The Wildcats – there are two of them (Kentucky) on the top line – slide into the West Region; following UK, Virginia, and Duke. We say for now, because Wisconsin and Arizona also continue to push for that final spot. And it’s conceivable we could see a shift among spots 2-6 on the Seed List between now and Selection Sunday. We know that either Virginia or Duke will lose at least one more game – both play in the ACC tournament. If Wisconsin, Villanova, and Arizona all win out it’ll be interesting to see how the Committee dissects that group of profiles.
With just under two weeks until Selection Sunday, we have several unclaimed spots in the bracket. Perhaps more than ever, conference tournament games could prove decisive . It’ll be even more interesting should we have an upset winner or two.
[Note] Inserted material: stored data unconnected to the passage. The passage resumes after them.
/-- A doorbell write: through BAR2 of physical function 0 (`fn` = 0, `slot` the queue or ring) or through BAR0 of
virtual function `fn` (`slot` the local queue); `formOk` says it is a 4- or 8-byte aligned write (R50, R95). -/
structure Doorbell where
  fn : Nat
  slot : Nat
  formOk : Bool
  value : Nat
  deriving DecidableEq, Repr

/-- How the lanes' dispatch words compared (R74): all the same, one lane in the minority, or no agreement, and then
whether the re-decode after resync agrees. -/
inductive Vote where
  | agree
  | minority (lane : Nat)
  | split (again : Bool)
  deriving DecidableEq, Repr

/-- How a part-issued read failed (R98). -/
inductive ReadFail where
  | unsupported | abort | poison
  deriving DecidableEq, Repr

/-- The two dies. -/
inductive Die where
  | noon | midnight
  deriving DecidableEq, Repr

/-- What a seam packet to the island carries, with the outcome of the check R22 sets for it. -/
inductive SeamContent where
  /-- A billing register set, its 320 bytes (R380, R381). -/
  | registerSet (b : Bytes)
  /-- A billing-class interval, its 64 canonical bytes with the metrology tag (R250, R374). -/
  | billingInterval (b : Bytes)
  /-- A record or ledger copy of the pair partner; `tagOk` is the verdict of its tag (R498: its layout is not in the manual). -/
  | pairRecord (tagOk : Bool)
  /-- The key blob of a slot of a key set, for the vault core to unwrap (R416, R420). -/
  | keyBlob (set slot inst : Nat)
  /-- A power or device-state command or its acknowledgement. -/
  | stateInput
  /-- An ownership heartbeat (R35). -/
  | heartbeat
  /-- A second mark (R350). -/
  | secondMark
  /-- PLC converter samples to send. -/
  | samples
  /-- A request of a KEY, MET or BIL command, by its opcode. -/
  | islandRequest (op : Nat)
  /-- An access to a register of MET, BIL or AON, by its offset. -/
  | islandAccess (off : Nat)
  /-- A readout of the island recorder. -/
  | islandReadout
  /-- Anything that only runs to the Noon die. -/
  | toNoon
  /-- Anything else. -/
  | other
  deriving DecidableEq, Repr

/-- The device states of R60. -/
inductive DevState where
  | dawn | day | twilight | dusk | night | recovery
  deriving DecidableEq, Repr

/-- The pair roles of R60. -/
inductive Role where
  | solo | active | standby | orphan
  deriving DecidableEq, Repr

/-- The sender's view an ownership heartbeat carries (R35). -/
structure Heartbeat where
  role : Role
  owned : Bool
  state : DevState
  permit : Bool
  deriving DecidableEq, Repr

/-- A command named by queue and TAG whose host data transfer was incomplete at host loss (R105). -/
structure CmdKey where
  queue : Nat
  tag : Nat
  deriving DecidableEq, Repr
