-- ==== Sys2Proof/Decode.lean ====
section
/-! DEFINITION. The command a table word spells. No row of spec/opcode_table.json gives bits (the part takes commands by queues, registers,
pins and links, not by instruction words), so no word spells one. -/
set_option Elab.async false
namespace Sys2Proof

/-- The command a word spells by the table's bits: none, for no row of the table gives any. -/
def decodeTableWord (_nbits _w : Nat) : Option Instr := none

end Sys2Proof
end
The Atlantic 10 race is a good example – as of this posting, there are three teams tied atop the standings. There are another three teams – VCU, Richmond, and Massachusetts – all within a game or two of the top. It’s perfectly conceivable that anyone of those teams could grab the automatic bid.
It’s March. The Madness is almost here.
As the calendar turns to March, Kentucky has entrenched itself as the No. 1 overall seed. Unless the Wildcats lose multiple times between now and Selection Sunday – which is highly unlikely – they will stand atop the bracket when the official Field of 68 is unveiled on March 15. UK’s proverbial “march” will begin in Louisville and head through Cleveland in the Midwest Region.
As for the remaining No. 1 seeds, Virginia has a firm grasp on the East. After that, there’s still a bit of a race. If Gonzaga loses, Villanova is next in line to ascend to the top line. We also can’t exclude Wisconsin, Arizona, or even Kansas – although the Jayhawks will need help from the others in front of them. While winning both Big 12 regular season and tournament titles (if it happens) would be mighty impressive, the Jayhawks’ loss total might be too great to push KU ahead of the other three if those teams continue to win.
The bubble/cutline remains a hodge-podge of rotating resumes. The week ahead – leading into conference tournaments – figures to be huge. And it might be Friday or Saturday of Championship Week before the final Field comes into focus.